/-- Sets vstart. -/
def Hart.atElem (c : Hart) (k : Nat) : Hart := (c.csrPut 0x008 (BitVec.ofNat 64 k)).dirtyVs

/-- Micro-ops of a vector access (R83, R85). -/
def vmemUops (ad : VAddr) (v : VShape) : Nat :=
  match ad with
  | .strided _ | .indexed _ => v.evl * v.nf
  | _ => if v.nf = 1 then grpRegs v.d8 else v.evl * v.nf

/-- The access is complete: vstart becomes 0. -/
def State.vmemDone (s : State) (h : HartId) (ad : VAddr) (v : VShape) (code : Nat) : State :=
  (((s.updHart h fun c => c.atElem 0).event h 0x17 (vmemUops ad v)).event h code 1).retire h 4 1

/-- Element `k` of a load faults: it traps with vstart = k, or a fault-only-first load ends with vl = k (R86). -/
def State.vloadFault (s : State) (h : HartId) (ad : VAddr) (v : VShape) (k : Nat) (t : Trap) : State :=
  if ad == .faultFirst && k != 0 then (s.updHart h fun c => c.csrPut 0xC20 (BitVec.ofNat 64 k)).vmemDone h ad v 0x06
  else (s.updHart h fun c => c.atElem k).trap h t

/-- What a run of elements comes to: all are done, or the instruction has ended or waits. -/
inductive VStep where
  | go (s : State)
  | stop (s : State)
  deriving DecidableEq, Repr

/-- The instruction waits with its registers as they were before this command. -/
def State.vBack (s : State) (h : HartId) (c0 : Hart) : State := s.updHart h fun c => { c with v := c0.v }

/-- Loads elements one by one. `c0` holds the registers from before the command: addresses, masks and indexes come from it. -/
def State.vloadElems (s : State) (h : HartId) (c0 : Hart) (ad : VAddr) (v : VShape) (vd : Nat) (base : Word) : List Nat → VStep
  | [] => .go s
  | k :: t =>
    let va := c0.vAddr ad v base k
    match s.prepFields h .load va v.n 0 v.nf with
    | .trap tr => .stop (s.vloadFault h ad v k tr)
    | .walk w => .stop ((s.tlbMiss h w).vBack h c0)
    | .parts ps =>
      if ps.any fun p => p.tgt.region.uncached then
        .stop ((s.updHart h fun c => c.atElem k).startRead h (.velem vd k v.n v.nf (grpRegs v.d8) (ad == .faultFirst)) 4 ps)
      else
        match s.readParts h false ps with
        | .wait s => .stop (s.vBack h c0)
        | .poison s' => .stop ((s'.poisonUsed h ((ps.map (·.pa)).headD 0) 0).vloadFault h ad v k (excep 5 va))
        | .tcmError s' => .stop (s'.vloadFault h ad v k (excep 5 va))
        | .value x s => State.vloadElems (s.updHart h fun c => c.putFields vd v k x) h c0 ad v vd base t

/-- Checks elements in order up to one that faults or needs a walk. -/
def State.vprep (s : State) (h : HartId) (acc : Acc) (c0 : Hart) (ad : VAddr) (v : VShape) (base : Word) : List Nat → List (Nat × List Part) × Option (Nat × Prep)
  | [] => ([], none)
  | k :: t =>
    match s.prepFields h acc (c0.vAddr ad v base k) v.n 0 v.nf with
    | .parts ps => let (l, e) := s.vprep h acc c0 ad v base t; ((k, ps) :: l, e)
    | r => ([], some (k, r))

/-- Whether an access has one micro-op for each register: unit stride, whole registers, mask and fault-only-first, without segments (R85). -/
def vUnit (ad : VAddr) (v : VShape) : Bool := v.nf == 1 && (match ad with | .unit | .whole _ | .mask | .faultFirst => true | _ => false)

/-- The elements of a load or store by micro-op: those of one register together, or each alone (R85). -/
def vGroups (ad : VAddr) (v : VShape) (ks : List Nat) : List (List Nat) :=
  if vUnit ad v then ks.splitBy fun a b => a * v.n / 32 == b * v.n / 32 else ks.map fun k => [k]

/-- Loads one micro-op: one load of all its elements, which the store buffer serves whole or not at all (R93). Where an element faults, waits for a walk or is not
in cacheable memory, its elements go one by one (R86, R87). -/
def State.vloadGroup (s : State) (h : HartId) (c0 : Hart) (ad : VAddr) (v : VShape) (vd : Nat) (base : Word) (ks : List Nat) : VStep :=
  let each : VStep := s.vloadElems h c0 ad v vd base ks
  let w := v.n * v.nf
  match s.vprep h .load c0 ad v base ks with
  | (l, none) =>
    let ps := (l.zip (List.range l.length)).flatMap fun ((_, ps), i) => ps.map fun p => { p with off := p.off + i * w }
    if ps.any fun p => p.tgt.region.uncached then each else
    let lat := s.loadLat h ps false true
    (match s.readParts h false ps with
    | .wait s => .stop (s.vBack h c0)
    | .value x s =>
      .go (s.updHart h fun c =>
        let c := (l.zip (List.range l.length)).foldl (fun c ((k, _), i) => c.putFields vd v k (x / 2 ^ (8 * w * i) % 2 ^ (8 * w))) c
        ((l.map fun (k, _) => 64 + vd + k * v.n / 32).dedup).foldl (fun c r => c.busy r lat) c)
    | _ => each)
  | _ => each

/-- Loads the micro-ops in order. -/
def State.vloadLoop (s : State) (h : HartId) (c0 : Hart) (ad : VAddr) (v : VShape) (vd : Nat) (base : Word) : List (List Nat) → State
  | [] => s.vmemDone h ad v 0x06
  | g :: t => match s.vloadGroup h c0 ad v vd base g with | .go s => s.vloadLoop h c0 ad v vd base t | .stop s => s

/-- Store-buffer entries of checked elements: one for a unit-stride, whole-register or mask micro-op, gaps and page crossings included, and one for each element of
the others (R85, R92); each field of a segment is an element (DESIGN CHOICE; log entry 9). -/
def vEntries (c0 : Hart) (ad : VAddr) (v : VShape) (vd seq : Nat) (l : List (Nat × List Part)) : List SbEntry :=
  if vUnit ad v then
    (l.splitBy fun a b => a.1 * v.n / 32 == b.1 * v.n / 32).map fun g =>
      sbOf (g.flatMap fun (k, ps) => ps.map fun p => { p with off := p.off + k * v.n % 32 }) ((g.map fun (k, _) => c0.getFields vd v k * 2 ^ (8 * (k * v.n % 32))).sum) seq false
  else
    l.flatMap fun (k, ps) => (List.range v.nf).map fun f =>
      sbOf ((ps.filter fun p => p.off / v.n == f).map fun p => { p with off := p.off - f * v.n }) (c0.getFields vd v k / 2 ^ (8 * v.n * f) % 2 ^ (8 * v.n)) seq false

/-- A vector store checks its elements, takes every entry at once or waits whole, and completes or traps with vstart at the element that faults, those below it
stored (R67, R85, R86, R92). -/
def State.vstore (s : State) (h : HartId) (c0 : Hart) (ad : VAddr) (v : VShape) (vd : Nat) (base : Word) (ks : List Nat) : State :=
  match s.vprep h .store c0 ad v base ks with
  | (_, some (_, .walk w)) => s.tlbMiss h w
  | (l, e) =>
    s.enterStores h (vEntries c0 ad v vd (s.hart h).seq l) fun s =>
      match e with
      | some (k, .trap tr) => (s.updHart h fun c => c.atElem k).trap h tr
      | _ => s.vmemDone h ad v 0x07

/-- A vector memory access with its checks. -/
def State.vecMem (s : State) (h : HartId) (store : Bool) (ad : VAddr) (eew : AccSize) (nf : Nat) (vd : Nat) (rs1 : Fin 32) (masked : Bool) : State :=
  let c := s.hart h
  s.legally h (c.vecLegal (isT h)) fun s =>
    match c.vShape ad (accBytes eew) nf vd masked store with
    | none => s.illegal h false
    | some v =>
      let ks := c.vActive masked (c.csrRaw 0x008).toNat v.evl
      let base := c.getX rs1.val
      if store then s.vstore h c ad v vd base ks
      else s.vloadLoop h c ad v vd base (vGroups ad v ks)

/-- VECTOR_INSTRUCTION: arithmetic, loads and stores of the vector unit (R81 to R87). -/
def execVectorInstruction (h : HartId) (i : VInstr) (s : State) : Res :=
  .next (s.onHart h 4 fun s =>
    match i with
    | .arith op vd vs2 src masked => s.vecArith h op vd.val vs2.val src masked
    | .load ad eew nf vd rs1 masked => s.vecMem h false ad eew nf.val vd.val rs1 masked
    | .store ad eew nf vs3 rs1 masked => s.vecMem h true ad eew nf.val vs3.val rs1 masked)

end Sys2Proof.Machine
end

━━━━━━━━━━

§ What needs to be done:
Keeping every character as it is, restate the lines above that run from the line with "s.enterStores h (vEntries" through the line with "match i with", both included, and nothing else.

§ Written reply:
    s.enterStores h (vEntries c0 ad v vd (s.hart h).seq l) fun s =>
      match e with
      | some (k, .trap tr) => (s.updHart h fun c => c.atElem k).trap h tr
      | _ => s.vmemDone h ad v 0x07

/-- A vector memory access with its checks. -/
def State.vecMem (s : State) (h : HartId) (store : Bool) (ad : VAddr) (eew : AccSize) (nf : Nat) (vd : Nat) (rs1 : Fin 32) (masked : Bool) : State :=
  let c := s.hart h
  s.legally h (c.vecLegal (isT h)) fun s =>
    match c.vShape ad (accBytes eew) nf vd masked store with
    | none => s.illegal h false
    | some v =>
      let ks := c.vActive masked (c.csrRaw 0x008).toNat v.evl
      let base := c.getX rs1.val
      if store then s.vstore h c ad v vd base ks
      else s.vloadLoop h c ad v vd base (vGroups ad v ks)

/-- VECTOR_INSTRUCTION: arithmetic, loads and stores of the vector unit (R81 to R87). -/
def execVectorInstruction (h : HartId) (i : VInstr) (s : State) : Res :=
  .next (s.onHart h 4 fun s =>
    match i with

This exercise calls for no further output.